Another alkylating agent, cyclophosphamide, has been used to treat myeloma for over 60 years [106]. Cyclophosphamide has several mechanisms of action that are dose-dependent. It acts as an alkylating agent at high doses, mediating its cytotoxicity through DNA damage. While at low doses, cyclophosphamide has significant immunomodulatory activities that are used to modify the tumor microenvironment and augment existing therapies [124]. Immunomodulation by cyclophosphamide is due to cytotoxic intermediates initiating a complex response that depletes susceptible immune cells, attenuates the function of resilient immune cells, and affects immune function.

Bortezomib is a Proteasome Inhibitor (PI) that reversibly targets the threonine residue of the 26S proteasome, an enzyme that plays a crucial role in regulating protein degradation [125]. The inhibition of the proteasome results in a build-up of regulatory and cell cycle proteins, ultimately leading to cell death. One central mechanism by which bortezomib functions in MM is through stabilizing the NF-kB complex, described as transcriptional activators of the FA pathway [71,126]. Other effects in MM include depleting MM cells of Ubiquitin and abrogation of H2AX polyubiquitination, a necessary step in recruiting BRCA1 and RAD51 to the sites of DSBs and the initiation of HR mediated repair [33]. This bortezomib-induced BRCAness has also been shown to sensitize MM cells to PARP inhibitors, therefore resulting in a contextual synthetic lethality [33]. This introduces a potential clinical benefit of combining bortezomib with PARPi to target DNA repair pathways and induce synthetic lethality.

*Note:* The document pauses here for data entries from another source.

-- ==== Sys2Proof/Machine/Dispatch.lean ====
section
/-! DEFINITION. One arm per command: what the engine does with it (45_control.md R221, R222). -/

namespace Sys2Proof.Machine

def exec (i : Instr) (s : State) : Host.Outcome State Fault Refusal :=
  match i with
  | .nop => Sys2Proof.Machine.execNop s
  | .cscf => Sys2Proof.Machine.execCscf s
  | .csci => Sys2Proof.Machine.execCsci s
  | .fdct d a => Sys2Proof.Machine.execFdct d a s
  | .idct d a => Sys2Proof.Machine.execIdct d a s
  | .down d a => Sys2Proof.Machine.execDown d a s
  | .up d a => Sys2Proof.Machine.execUp d a s
  | .vsub d a b => Sys2Proof.Machine.execVsub d a b s
  | .wadd d a b => Sys2Proof.Machine.execWadd d a b s
  | .bld8 r pl k => Sys2Proof.Machine.execBld8 r pl k s
  | .bst8 r pl k => Sys2Proof.Machine.execBst8 r pl k s
  | .bld16 r pl k => Sys2Proof.Machine.execBld16 r pl k s
  | .bst16 r pl k => Sys2Proof.Machine.execBst16 r pl k s
  | .lsbe => Sys2Proof.Machine.execLsbe s
  | .lsbx => Sys2Proof.Machine.execLsbx s

end Sys2Proof.Machine
end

Immunomodulatory drugs (IMiDs) are structural and functional analogues of thalidomide that are used widely used as induction therapy for both transplant eligible and ineligible patients, in maintenance therapy and for relapsed/refractory disease [127,128]. IMiDs are drugs that can bind to F-box protein cereblon, a member of the Ubiquitin Ligase Complex [129]. Very few data in the literature report a possible association between DNA repair features and IMiDs. One study examined 28 relapsed/refractory MM treated with Thalidomide and found higher response rates in patients with polymorphisms in NHEJ and NER genes: ERCC1, ERCC5, or XRCC5 [130]. They also found more prolonged overall survival in patients with ERCC1 and XRCC5 polymorphisms.

MM patients often experience several serial cycles of response, remission, and relapse during disease progression. As patients experience these relapses, prior therapies become less effective. This reduction in efficacy is driven by the increasing genomic complexity of the tumors and the additional acquisition of a myriad of mutations and epigenetic alterations and highlights the need for new classes of drugs with different mechanisms of action [131].

In summary, based on all the evidence presented in this paper, exploring the role of DNA damage repair pathways in the accumulation of secondary genetic events that contribute to a reduction in efficacy or drug resistance to standard treatments can provide new drug targets that can potentially offer promising results clinically.